theorem wf2 {d : Nat} {a : Src} (h : (decide (d < 128) && a.wf) = true) : d < 128 ∧ a.wf = true := by
  simpa using h
theorem wf3 {d : Nat} {a b : Src} (h : (decide (d < 128) && a.wf && b.wf) = true) : d < 128 ∧ a.wf = true ∧ b.wf = true := by
  simpa [and_assoc] using h
theorem wfI {d imm : Nat} {a : Src} (h : (decide (d < 128) && a.wf && decide (imm < 256)) = true) :
    d < 128 ∧ a.wf = true ∧ imm < 256 := by
  simpa [and_assoc] using h
theorem wfAB {a b : Src} (h : (a.wf && b.wf) = true) : a.wf = true ∧ b.wf = true := by
  simpa using h
theorem wfB {a : Src} {x : Int} (h : (a.wf && decide (-131072 ≤ x) && decide (x < 131072)) = true) :
    a.wf = true ∧ -131072 ≤ x ∧ x < 131072 := by
  simpa [and_assoc] using h
theorem wfS {p r : Nat} (h : (decide (p < 4) && decide (r < 16)) = true) : p < 4 ∧ r < 16 := by
  simpa using h

theorem reads_sched {p r : Nat} (h : p < 4 ∧ r < 16) : Reads (hintWord 3 (p * 16 + r)) (.hxSched p r) :=
  reads_hint (by omega) (by omega) (by
    have h1 : p * 16 + r < 64 := by omega
    have h2 : (p * 16 + r) / 16 = p := by omega
    have h3 : (p * 16 + r) % 16 = r := by omega
    simp [decodeHint, h1, h2, h3])
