/-- The lone task with records, claim entries, handler table and segment 0 RESIDENT. -/
def faulted (queue heldRecs : List Rec) (owner : Nat) : State :=
  { (base.mapCtx 0 fun c => { c with queue := queue, heldRecs := heldRecs, handlers := [(6, 0x100000000)] }).mapCore 0 fun c => { c with segs := [⟨0, 0, .resident, 0, [], 0, false, 0, 0, 0⟩] } with
    tens := [(0, { Tenancy.fresh 0xFF 1 with claims := [(6, ⟨owner, 3, 0x100000, 3⟩), (16, ⟨4, 0, 0, 0⟩)] })] }

theorem wit_Fault_held : ∃ (s : State) (r : Rec) (rest : List Rec), s.hasCtx 0 = true ∧ (s.ctx 0).heldRecs = r :: rest ∧ r.cls ≠ 0xFF ∧ waitingRecs (s.ctx 0).queue < Config.faultQueue :=
  ⟨faulted [] [rec5, aRec] 0, rec5, [aRec], by decide⟩

theorem wit_Fault_handler : ∃ (s : State) (r : Rec) (pc : Word), HandlerReady s 0 5 63 r pc :=
  ⟨faulted [rec5] [] 1, rec5, 0, by constructor <;> decide⟩

theorem wit_Fault_none : ∃ (s : State) (r : Rec) (c : Claim), s.hasCtx 0 = true ∧ (s.ctx 0).queued 5 = some r ∧ c = s.claimOf 0 (s.claimEntry 0 r) ∧ c.owner = 0 ∧
    (s.tens.find? (s.ctx 0).tenancy).isSome = true :=
  ⟨faulted [rec5] [] 0, rec5, _, by decide, by decide, rfl, by decide⟩

/-- The same with page tables and an owner queue of two records. -/
def owned (owner : Nat) : State :=
  ((((((faulted [rec5] [] owner).mapCtx 0 fun c => { c with ptroot := 0x8000 }).store 0x8000 (bytesOf 8 0x10001)).store 0x10000 (bytesOf 8 idLeaf.toNat)).store 0x100020 (bytesOf 8 0x200000))).store
    0x100028 (bytesOf 4 0x8C1)

theorem wit_Fault_queue : ∃ (s u : State) (r : Rec) (c : Claim) (q : Queue), s.hasCtx 0 = true ∧ (s.ctx 0).queued 5 = some r ∧ c = s.claimOf 0 (s.claimEntry 0 r) ∧ c.owner = 3 ∧
    s.deliverable 0 r = true ∧ s.firstInTurn 0 r = true ∧ s.ownerQueue 0 c = some q ∧ s.pushWhole 0 none q (s.asDelivered 0 r).bytes = some u :=
  let q := ((owned 3).ownerQueue 0 ⟨3, 3, 0x100000, 3⟩).getD theQueue
  ⟨owned 3, ((owned 3).pushWhole 0 none q ((owned 3).asDelivered 0 rec5).bytes).getD base, rec5, ⟨3, 3, 0x100000, 3⟩, q, by and_intros <;> first | exact some_of base (by decide) | decide⟩

theorem wit_Fault_garnet : ∃ (s : State) (r : Rec) (c : Claim), s.hasCtx 0 = true ∧ (s.ctx 0).queued 5 = some r ∧ c = s.claimOf 0 (s.claimEntry 0 r) ∧ c.owner = 4 ∧
    s.deliverable 0 r = true ∧ s.firstInTurn 0 r = true :=
  ⟨faulted [rec5] [] 4, rec5, _, by decide, by decide, rfl, by decide⟩

/-- A handler gang whose thread has exited. -/
def ended : State :=
  (base.mapGang 2 fun g => { g with hslot := some 63, threads := g.threads.map Thread.toExited }).mapCore 0 fun c => { c with hslots := [(63, 2)] }

theorem wit_Fault_free : ∃ (s : State) (g : Gang), (s.core 0).hslots.find? 63 = some 2 ∧ s.gang? 2 = some g ∧ g.hslot = some 63 ∧ g.core = 0 ∧ g.live = [] ∧ g.pending = [] ∧
    Tbl.rising (s.core 0).hslots = true :=
  ⟨ended, g2 ended, by decide, gang_of (by decide), by decide⟩

theorem wit_Fault_control : ∃ (s : State), s.isEscalation .host 0 = false ∧ s.isEscalation .garnet 0 = true ∧ s.hasCtx 0 = true ∧ (s.ctx 0).stopped = true ∧
    waitingRecs (s.ctx 0).queue < Config.faultQueue :=
  ⟨(faulted [] [] 0).mapCtx 0 fun c => { c with stopped := true }, by decide⟩

/-! ## Rings and commands -/

/-- An accepted command of crew 1 with number 0 and an image. -/
def aCmd (ws : List Word) : Cmd :=
  ⟨1, 0, imageOf ws, imageOf ws, 0, 0, 2, 0, 0, 0, [], none, [], false, false, false, false, false, .active, 0, 0, none, .queued, none, []⟩

/-- The crew of a state. -/
def c1 (s : State) : Crew := (s.crew? 1).getD aCrew

theorem wit_Ring_broken : ∃ (s : State) (c : Crew), s.crew? 1 = some c ∧ 64 < s.ringFill c ∧ c.broken = false ∧ s.hasCtx c.ctx = true ∧ (s.ctx c.ctx).heldRecs = [] ∧
    waitingRecs (s.ctx c.ctx).queue < Config.faultQueue :=
  ⟨base.store 0x10000000800 (bytesOf 4 65), c1 base, by decide⟩

theorem wit_Ring_accept : ∃ (s : State) (c : Crew) (q : Xq), s.crew? 1 = some c ∧ c.broken = false ∧ s.ringFill c ≠ 0 ∧ s.ringFill c ≤ 64 ∧ (s.heldCmds 1).length < Config.heldCommands ∧
    c.xq.find? (fun x => x.sq == c.taken.toNat && x.img == s.ringEntry c c.taken.toNat) = some q :=
  let s := base.publish 1 0 2 (imageOf fillWords) ⟨none, none, none⟩
  ⟨s, c1 s, ⟨0, imageOf fillWords, 0, 2, 0, 0, 0⟩, by and_intros <;> decide⟩

/-- FILL with destination handle 63, and a copy with source handle 63. -/
def fillTo63 : List Word := [0x80FF3F07, 0, 0, 0x1000, 0, 16, 0xFFFF, 0]
def copyFrom63 : List Word := [0x803FFF01, 0x1000, 0, 0x1000, 0, 16, 0xFFFF, 0]

/-- A completed command with handle 63. -/
def done (k : Handle) (m : Cmd) : State := { held k [] with cmds := [{ m with finished := true }] }

theorem wit_Ring_dest : ∃ (s : State) (c : Crew) (m : Cmd) (k : Handle), s.crew? 1 = some c ∧ s.cmd? 1 0 = some m ∧ m.crew = 1 ∧ s.handle c.homeCore 63 = k ∧ k.owner = some 1 ∧
    m.isHeld = false ∧ m.finished = true ∧ m.st = .active ∧ k.st ≠ .fault ∧ m.counted = false ∧ cmdDh m.named = 63 ∧ s.roleFree m true = true ∧ cmdCnt m.named = false ∧
    k.base = .filling ∧ k.dpend = 1 ∧ s.awaitsReply 1 0 = false :=
  let k : Handle := { bound with st := .filling, base := .filling, dpend := 1 }
  ⟨done k (aCmd fillTo63), c1 (done k (aCmd fillTo63)), { aCmd fillTo63 with finished := true }, k, by decide⟩

theorem wit_Ring_dest_asked : ∃ s : State, s.awaitsReply 1 0 = true := ⟨{ base with pod := { base.pod with asked := [(0, .command 1 0)] } }, by decide⟩

theorem wit_Ring_source : ∃ (s : State) (c : Crew) (m : Cmd) (k : Handle), s.crew? 1 = some c ∧ s.cmd? 1 0 = some m ∧ m.crew = 1 ∧ s.handle c.homeCore 63 = k ∧ k.owner = some 1 ∧
    m.isHeld = false ∧ m.finished = true ∧ m.st = .active ∧ k.st ≠ .fault ∧ m.released = false ∧ cmdSh m.named = 63 ∧ s.roleFree m false = true ∧
    k.base = .draining ∧ k.spend = 1 :=
  let k : Handle := { bound with st := .draining, base := .draining, spend := 1 }
  ⟨done k (aCmd copyFrom63), c1 (done k (aCmd copyFrom63)), { aCmd copyFrom63 with finished := true }, k, by decide⟩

- WHAT THE TASK REQUIRES -
From the records above, transcribe exactly the run of lines that opens with the line holding "have h2 : (p" and closes with the line holding "0x100028 (bytesOf 4 0x8C1)", both included.

- RESULT OF THE EXERCISE -
    have h2 : (p * 16 + r) / 16 = p := by omega
    have h3 : (p * 16 + r) % 16 = r := by omega
    simp [decodeHint, h1, h2, h3])
/-- The lone task with records, claim entries, handler table and segment 0 RESIDENT. -/
def faulted (queue heldRecs : List Rec) (owner : Nat) : State :=
  { (base.mapCtx 0 fun c => { c with queue := queue, heldRecs := heldRecs, handlers := [(6, 0x100000000)] }).mapCore 0 fun c => { c with segs := [⟨0, 0, .resident, 0, [], 0, false, 0, 0, 0⟩] } with
    tens := [(0, { Tenancy.fresh 0xFF 1 with claims := [(6, ⟨owner, 3, 0x100000, 3⟩), (16, ⟨4, 0, 0, 0⟩)] })] }

theorem wit_Fault_held : ∃ (s : State) (r : Rec) (rest : List Rec), s.hasCtx 0 = true ∧ (s.ctx 0).heldRecs = r :: rest ∧ r.cls ≠ 0xFF ∧ waitingRecs (s.ctx 0).queue < Config.faultQueue :=
  ⟨faulted [] [rec5, aRec] 0, rec5, [aRec], by decide⟩

theorem wit_Fault_handler : ∃ (s : State) (r : Rec) (pc : Word), HandlerReady s 0 5 63 r pc :=
  ⟨faulted [rec5] [] 1, rec5, 0, by constructor <;> decide⟩

theorem wit_Fault_none : ∃ (s : State) (r : Rec) (c : Claim), s.hasCtx 0 = true ∧ (s.ctx 0).queued 5 = some r ∧ c = s.claimOf 0 (s.claimEntry 0 r) ∧ c.owner = 0 ∧
    (s.tens.find? (s.ctx 0).tenancy).isSome = true :=
  ⟨faulted [rec5] [] 0, rec5, _, by decide, by decide, rfl, by decide⟩

/-- The same with page tables and an owner queue of two records. -/
def owned (owner : Nat) : State :=
  ((((((faulted [rec5] [] owner).mapCtx 0 fun c => { c with ptroot := 0x8000 }).store 0x8000 (bytesOf 8 0x10001)).store 0x10000 (bytesOf 8 idLeaf.toNat)).store 0x100020 (bytesOf 8 0x200000))).store
    0x100028 (bytesOf 4 0x8C1)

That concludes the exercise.